# YOUR TASK:
From the line that contains "given); log 37. -/" to the last line of the entries, write each line out exactly; include both ends and nothing else.

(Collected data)

┏━━

-- ==== Sys2Proof/Config.lean ====
section
/-! DEFINITION. What one PB8128 fixes and the spec does not state (free values): opaque constants with no body, so that
nothing can be proved about the number they stand for. Each names the log entry that declares it. -/

namespace Sys2Proof.Config

/-- A random or unstated number drawn as the n-th free value of a run (TRNG draws, 12 R295, 11 R264, R268; 07 R179);
log 13. -/
opaque freeNat : Nat → Nat

/-- The coefficient of tap k of the fractional-delay interpolator of 06 R129 at a whole delay n of frames and phase j of 1,024 (its table
is in the device, not in the spec), in 2^-16; log 14. -/
opaque fdelayTap : Nat → Nat → Nat → Int

/-- What the device's Q1.30 cosine (false) or sine (true) of a phase differs from the rounded one, before the limit of one unit (06 R133: the
last-bit rounding is not given); log 14. -/
opaque trigErr : Bool → Nat → Int

/-- The 500 Hz low-pass filter of the frequency reference over its conditioned samples, newest first (06 R142: its form is not given);
log 51. -/
opaque lowpass500 : List Int → Int

/-- What a spectral result of a window differs from the exact transform of its samples, k-th free value of a run, result i, before the limits
of 07 Table 7.2 (07 R163 to R171: the engine's arithmetic is not given); log 15. -/
opaque specErr : Nat → Nat → Int

/-- One step of the 31-bit maximal-length generator of the live injection (07 R179: its polynomial is not given); log 15. -/
opaque injectStep : Nat → Nat

/-- Whether an ECDSA P-256 signature over a digest verifies under the root key (none) or under the customer key with an
enrolled hash (14 R333; the public keys are not in the spec); log 16. -/
opaque sigOk : Option (BitVec 256) → BitVec 256 → List Byte → Bool

/-- ECDSA signature of a message with the identity key (14 R337), 64 bytes as a number; log 16. -/
opaque sign : List Byte → Nat

/-- First 64 bits of an AES-128-GCM tag with empty plaintext under a key over additional data (12 R295); log 16. -/
opaque gmac64 : List Byte → List Byte → BitVec 64

/-- Authenticated decryption of a wrapped key under the key-encryption key of a slot: the plaintext, or none when the tag is wrong (14 R340); log 16. -/
opaque unwrap : List Byte → List Byte → Option (List Byte)

/-- The firmware image written at manufacture for the legal core (false) and the application core (true); log 32. -/
opaque factoryImg : Bool → List Byte

/-- The code region of the recovery monitor in the boot ROM (14 R331); log 32. -/
opaque recoveryMonitor : List Byte

/-- The legal and non-legal streams of the safe plan in mask ROM, over its front-end section (05 R110, R124: the spec gives its
contents, not its bytes); log 33. -/
opaque safeLegal : List Byte → List Byte
opaque safeNonLegal : List Byte

/-- The factory drive profile in mask ROM (13 R306: its bytes are not given); log 37. -/
opaque factoryProfile : List Byte

end Sys2Proof.Config
end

┗━━

# YOUR RESPONSE:
/-- The factory drive profile in mask ROM (13 R306: its bytes are not given); log 37. -/
opaque factoryProfile : List Byte

end Sys2Proof.Config
end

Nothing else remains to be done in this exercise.